Not sure whether you lean high or low? Compare against the low porosity hair routine, which is built around the opposite cuticle and a much lighter touch.
The LOC and LCO methods
LOC and LCO are two layering orders that both aim to lock moisture into the strand. The only difference is the order of the last two steps, and the letters tell you everything:
- LOC = Liquid, Oil, Cream. Start with a water-based liquid or leave-in, apply an oil, then top with a cream.
- LCO = Liquid, Cream, Oil. Start with the same water-based liquid, apply a cream, then finish with an oil as the outermost seal.
In both cases the liquid delivers the actual moisture, and the oil and cream are there to trap it. High porosity hair usually does best with heavier sealing, and many people with this hair type find that ending on an oil (the LCO order) gives the most lasting hold because the oil sits on the very outside and slows water loss. Try both and watch which one keeps your hair soft longest. There is no single right answer, only the one your hair prefers.
A simple memory trick: the liquid is the water you are trying to keep, and the oil and cream are the lid. High porosity hair just needs a heavier lid than most.
Ingredients to look for
You do not need a long shelf of products. You need the right few. When you read a label, these are the things that earn their place on high porosity hair:
- Hydrolyzed proteins for bonding and strength, since they temporarily fill the cuticle gaps.
- Shea butter as a rich, holding moisturizer for thirsty strands.
- Ceramides to help reinforce and smooth the cuticle.
- Sealing oils such as argan, castor, and baobab to lock everything in as the final step.
If you are deciding whether your hair is calling for protein or moisture on a given week, the hair elasticity test is a quick way to read the strand and choose.
Products that work
Below are the kinds of products that suit high porosity hair, described by type rather than brand so you can match the idea to whatever is available to you. Look for these roles in your routine and pick the formula that fits your texture and budget.
Heads up: the links below are affiliate links. If you buy through them we may earn a small commission at no extra cost to you, and we pick by fit, not by commission.
Frequently asked questions
How do I know if I have high porosity hair?

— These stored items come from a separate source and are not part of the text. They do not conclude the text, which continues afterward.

/-- A shadow entry arrives (R226) with the completion status of its read, in the numbers of CAUSE of
Table 14.18: 0 is success, another ends the pass with an event that gives the table
and the status; raced, a write completed in between and the entry is skipped. -/
def Dev.shadowFetch (n status : Nat) (entry : List Dword) (raced : Bool) (d : Dev) : Dev :=
  let s := (d.slice n).tab.shadow
  let sh := entry.map fun v => v.toNat % 2 ^ 20
  let key := (addrOf fun j => sh.getD j 0).key
  match s.todo with
  | [] => d
  | code :: _ =>
    if !s.running then d
    else if status != 0 then (d.raise (qSlice n) 0x07 4 code [status]).shadowEnd n code
    else if decide (d.shadowSize n code ≤ s.index) then d.shadowNext n code
    else
      let unsorted := code == 10 && (s.keys.head?.map fun k => decide (key ≤ k)).getD false
      let d := if code == 10 then d.modShadow n fun s => { s with keys := key :: s.keys } else d
      if unsorted then (d.raise (qSlice n) 0x07 4 code [0]).shadowEnd n code
      else if raced then ((d.bump .shcSkip n 0).modShadow n fun s => { s with skips := s.skips + 1 }).shadowNext n code
      else
        let d := d.modShadow n fun s => { s with compared := s.compared + 1 }
        (if code = 10 then d.shadowStatic n s.index sh else d.shadowEntry n code s.index sh).shadowNext n code

/-- Repair one static entry: index below the shadow's count, the shadow entry is inserted or replaces; from there on, the
index less the count names a static entry of the device, which is deleted if the shadow lacks it (R228, log entry 19). -/
def Dev.repairStatic (n i count : Nat) (sh : List Nat) (victims : List (Option AddrEntry)) (d : Dev) : Dev :=
  if i < count then
    let e := addrOf fun j => sh.getD j 0
    match d.addrPlace n e with
    | none => d
    | some a => (d.setAddr n a e).forgetKey n e.vlan e.mac
  else
    match (victims.getD (i - count) none).bind fun e => d.addrFind n e.vlan e.mac with
    | none => d
    | some (a, e) => (d.setAddr n a {}).forgetKey n e.vlan e.mac

/-- The checks of `addr_insert` on a shadow entry (R216, R228). -/
def Dev.staticFault (d : Dev) (n : Nat) (sh : List Nat) : Check :=
  let e := addrOf fun j => sh.getD j 0
  let f := d.lft n e.lfn
  firstFail [failIf (!e.valid) .range 2, failIf (d.addrPlace n e).isNone .setFull (addrSet e.vlan e.mac),
    failIf (e.kind && !(f.lftValid && f.lftUp)) .refused 2]

/-- The checks of entries first to first + k - 1 of code 0x0A, each after the repairs before it. -/
def Dev.staticFaults (n first k count : Nat) (sh : Nat → List Nat) (victims : List (Option AddrEntry)) (d : Dev) : Check :=
  ((List.range k).foldl (fun (r : Check × Dev) j =>
    let c := r.1.orElse fun _ => if first + j < count then r.2.staticFault n (sh j) else none
    (c, r.2.repairStatic n (first + j) count (sh j) victims)) (none, d)).1

/-- The static entries of the device, those that a shadow list holds too left out (R228). -/
def Dev.deviceOnly (d : Dev) (n : Nat) (shadow : List Dword) : List (Option AddrEntry) :=
  let w := entryWidth 10
  let keys := (List.range (shadow.length / w)).map fun i => (addrOf fun j => (shadow.getD (w * i + j) 0).toNat % 2 ^ 20).key
  (d.statics n).map fun e => if keys.contains e.key then none else some e

/-- `shadow_repair`: slice; table code; first index; count; host buffer 0 holds the named shadow entries, for code 0x0A host buffer 1 the whole list,
against which the entries to be deleted are checked. -/
def cmdShadowRepair : Cmd := fun rq d =>
  let n := rq.prm 0
  let code := rq.prm 1
  let sh := (d.slice n).tab.shadow
  let w := entryWidth code
  let dw := fun j => ((rq.hostBuf 0).drop (w * j)).take w
  let e := fun j : Nat => storedEntry code ((dw j).map fun v => v.setWidth 20)
  let key := fun j : Nat => (dw j).map fun v => v.toNat % 2 ^ 20
  let size := if code = 10 then sh.count + (d.statics n).length else d.tableSize n code
  let js := List.range (rq.prm 3)
  withChecks (sliceChecks rq d 4 ++ [chkRange rq [(1, 1, 11), (2, 0, size - 1), (3, 1, size - rq.prm 2)], failIf (d.dmaHalted (52 + n)) .dmaError (52 + n),
      failIf (sh.addr.get none code).isNone .notFound, failIf (code == 11) .refused 1,
      if code = 10 then d.staticFaults n (rq.prm 2) (rq.prm 3) sh.count key (d.deviceOnly n (rq.hostBuf 1))
      else js.findSome? fun j => firstFail [if code ≤ 2 then d.portFault n code (rq.prm 2 + j) else none, d.entryFault n code (e j) 2]]) d <|
    let victims := d.deviceOnly n (rq.hostBuf 1)
    okDone ((d.wakeTables n).forEach js fun j d =>
      if code = 10 then d.repairStatic n (rq.prm 2 + j) sh.count (key j) victims
      else d.writeEntry n code (rq.prm 2 + j) (e j))
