/-- A parcel enqueued upstream for a dormant AID asks for the lift, at most once per 10 ms per AID (R174); in a pair, the working member asks, which
the queue names (DESIGN CHOICE, log entry 131). -/
def Dev.askLift (k : Nat) (aid : Word) (d : Dev) : Dev :=
  let a := (d.tree k).allocs.get {} aid.toNat
  let early := (a.lastLift.map fun t => decide (d.now < t + 10 * Config.ms)).getD false
  if a.dormant && !early then
    let slot : Block := put 128 108 aid ||| put 128 106 (2 : BitVec 2)
    (d.modTree k fun x => { x with allocs := x.allocs.set {} aid.toNat { a with lastLift := some d.now } }).queueAnswer k
      { atype := 0x47, body := [slot], tagged := true, param := 1 }
  else d

/-- What follows an enqueue: an upstream queue with an open assembly wakes its Barrow, a system port's leaves low-power idle (R274, R375). -/
def Dev.enqueued (n q : Nat) (d : Dev) : Dev :=
  let c := (d.queue n q).cfg
  if c.kind = 0 then
    let d := d.askLift c.target c.aid
    let building := (treesOf n).any fun k =>
      d.workingTree k == c.target && (d.tree k).pitches.any fun x => x.phase == 0 && x.opened && x.aid == c.aid
    if building then d.wake (pdBarrow n) causeTraffic else d
  else if c.kind = 1 then
    let p := 32 * n + c.target
    (d.modEgress p fun e => { e with emptySince := d.now }).lpiCheck p
  else d

/-- The descriptor of an admitted buffer. -/
def Dev.descOf (d : Dev) (n p i : Nat) (a : Admit) : Desc :=
  let b := d.buffer n p i
  { pool := p, index := i, cls := a.cls, yellow := a.yellow, staged := decide (0 < b.staged), poison := b.frame.poison,
    moth := b.frame.moth.isSome, tsReq := b.frame.ts.isSome, offset := b.off, lfn := a.lfn, meter := a.meter,
    length := b.frame.bytes.length }

/-- A frame asks for its place in a queue: the cell allocator serves the enqueuing parties at the end of the cycle, in the order of R242. -/
def Dev.takeIn (n p i : Nat) (a : Admit) (d : Dev) : Dev := { d with ending := d.ending ++ [.enter n p i a] }

/-- The charge moves, the buffer is re-tagged, the descriptor is enqueued; what is refused is dropped. -/
def Dev.endAdmit (n p i : Nat) (a : Admit) (d : Dev) : Dev :=
  let b := d.buffer n p i
  let c := (d.queue n a.queue).cfg
  let port := c.sysPort n
  if !d.chargeMoves n p i a.holder a.yellow then (d.bump .admitRefused n a.queue).dropBuffer n a.party p i 3 port
  else
    let d := (d.setBuffer n p i { b with holder := a.holder }).retag n a.party p i (if c.kind = 0 then 3 else 4)
    match d.enqueue n a.queue a.holder a.party (d.descOf n p i a) with
    | (.done, d) => (d.mothStage n b.frame.moth 5).enqueued n a.queue
    | (_, d) => d.dropBuffer n 12 p i 3 port

/-! ### Buffers for frames (R233, R234) -/

/-- A frame joins a backlog in the order of last bits: before the later frames of its port that got their buffers earlier (R203). -/
def Dev.joinBacklog (d : Dev) (n : Nat) (w : Waiting) (lastBit : Ticks) : List Waiting → List Waiting
  | [] => [w]
  | x :: xs =>
    if x.port == w.port && Nat.blt lastBit (d.buffer n x.pool x.index).frame.lastBit then w :: x :: xs
    else x :: d.joinBacklog n w lastBit xs

/-- A frame with its buffer enters its dispatch backlog, and may be tagged by the Moth Trap (R203, R457). -/
def Dev.enterBacklog (n p i : Nat) (d : Dev) : Dev :=
  let f := (d.buffer n p i).frame
  let base := (d.time.devOf (f.arrFrc * 65536) / 65536).toNat
  let (moth, d) := d.mothCandidate n f.dir f.port f.cls f.aid.toNat base f.arrFrc
  let d := (d.modFrame n p i fun f => { f with moth := moth }).mothStage n moth 1 |>.mothStage n moth 2
  let w : Waiting := { pool := p, index := i, port := f.port }
  let d := d.wakeAll [pdTables n, pdPipe n f.dir] causeTraffic
  d.modDisp n f.dir fun x =>
    let x := { x with busyAt := d.now }
    if f.cls = 0 then { x with prio := d.joinBacklog n w f.lastBit x.prio } else { x with normal := d.joinBacklog n w f.lastBit x.normal }

/-- A host transmit frame goes straight to its system port's queue (R417, PATH 0). -/
def Dev.directToPort (n p i cls : Nat) (d : Dev) : Dev :=
  let f := (d.buffer n p i).frame
  let port := 32 * n + f.port
  match d.portQueue port cls with
  | none => (d.bump .egNoq port 0).dropBuffer n 8 p i 1 (some port)
  | some q => d.takeIn n p i { queue := q, holder := (d.queue n q).cfg.stallholder, cls := cls, yellow := false, lfn := none, meter := none, party := 8 }

/-- A host transmit frame for its system port's queue waits until every word of its data is written (R317). -/
def Dev.directFrame (n p i cls : Nat) (d : Dev) : Dev :=
  if (d.buffer n p i).left = 0 then d.directToPort n p i cls else d.modBuf n fun b => { b with direct := b.direct ++ [(p, i, cls)] }

/-- The place of a logical address in its buffer, in words of 32 bytes. -/
def bufferWord (p addr : Nat) : Nat := (addr % rankBytes - poolOffset p) % Config.poolSize p / 32

/-- The controller performs a write and reports it (R317): of a packet write, that word of its buffer's frame data is written. -/
def Dev.written (n port addr : Nat) (r : MemRq) (d : Dev) : Dev :=
  let d := d.writePerformed n port addr r
  match (if port = 0 then bufferAt addr else none) with
  | none => d
  | some (p, i) =>
    let b := d.buffer n p i
    if d.allocated n p i && b.left.testBit (bufferWord p addr) then
      let d := d.setBuffer n p i { b with left := b.left - 2 ^ bufferWord p addr }
      match (d.slice n).buf.direct.find? fun x => x.1 == p && x.2.1 == i with
      | some x => if (d.buffer n p i).left = 0 then (d.modBuf n fun b => { b with direct := b.direct.erase x }).directToPort n p i x.2.2 else d
      | none => d
    else d

/-- The request is granted: the frame goes its way. -/
def Dev.granted (n p i : Nat) (r : SpillReq) (d : Dev) : Dev :=
  match r.path with
  | 0 => d.enterBacklog n p i
  | 1 => d.directFrame n p i r.arg
  | 3 => d.freeBuf n r.party p i
  | 4 => d.modTree r.arg fun x => { x with fr := { x.fr with recv := x.fr.recv.map fun y => { y with buf := some (p, i) } } }
  | _ =>
    let d := if r.party = 14 then d else d.retag n r.party p i (0x10 + r.arg)
    d.modBuf n fun b => { b with copies := b.copies ++ [{ ring := r.arg, pool := p, index := i, reason := r.reason, fromLft := r.fromLft, idx := r.idx }] }

/-- A request to a pool, which wakes the slice's tables (R366): it is decided at the end of the cycle, in the order of R242. -/
def Dev.request (n : Nat) (r : SpillReq) (d : Dev) : Dev :=
  let d := d.wake (pdTables n) causeTraffic
  { d with ending := d.ending ++ [.request n r] }

/-- One request to one pool: granted, passed to the next pool for the next cycle, or finally refused (R234). -/
def Dev.endRequest (n : Nat) (r : SpillReq) (d : Dev) : Dev :=
  let ring := if r.party = 14 then r.arg else r.frame.ring.getD 0
  match d.askPool n r.pool r.party r.holder ring r.frame with
  | (some i, d) => d.granted n r.pool i r
  | (none, d) =>
    if r.pool < 5 && (d.slice n).buf.spillUp.testBit r.pool then
      d.modBuf n fun b => { b with spills := b.spills ++ [{ r with pool := r.pool + 1 }] }
    else
      let port := if r.path = 1 then some (32 * n + r.frame.port) else none
      ((d.bump .bufRefused n r.party).tsNotSent r.frame port).portEmptier port

/-- The next refused request passes to its next pool. -/
def Dev.spillUp (n : Nat) (d : Dev) : Dev :=
  match (d.slice n).buf.spills with
  | [] => d
  | r :: rs => (d.modBuf n fun b => { b with spills := rs }).request n r

/-- The ingress writer gives frames to its four buffer ports in rotation (R241): the party of the next. -/
def Dev.nextParty (n : Nat) (dir : Dir) (d : Dev) : Nat × Dev :=
  let w := (d.disp n dir).wrPort
  ((match dir with | .up => w | .down => 4 + w), d.modDisp n dir fun x => { x with wrPort := (w + 1) % 4 })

Tell-tale signs are hair that dries very fast, frizzes easily, drinks up product but still feels dry, and a history of color, bleach, or heat. The float test (a strand sinks) and the quiz confirm it.
Does high porosity hair need protein?
Usually yes. Protein and bond-builders temporarily fill the gaps in a raised cuticle, which is why high porosity hair often responds well to them. Balance protein with plenty of moisture so it does not feel brittle.
What is the LOC method?
LOC stands for Liquid, Oil, Cream, the order you layer products to lock moisture into the strand. High porosity hair often does best with this kind of heavier sealing routine.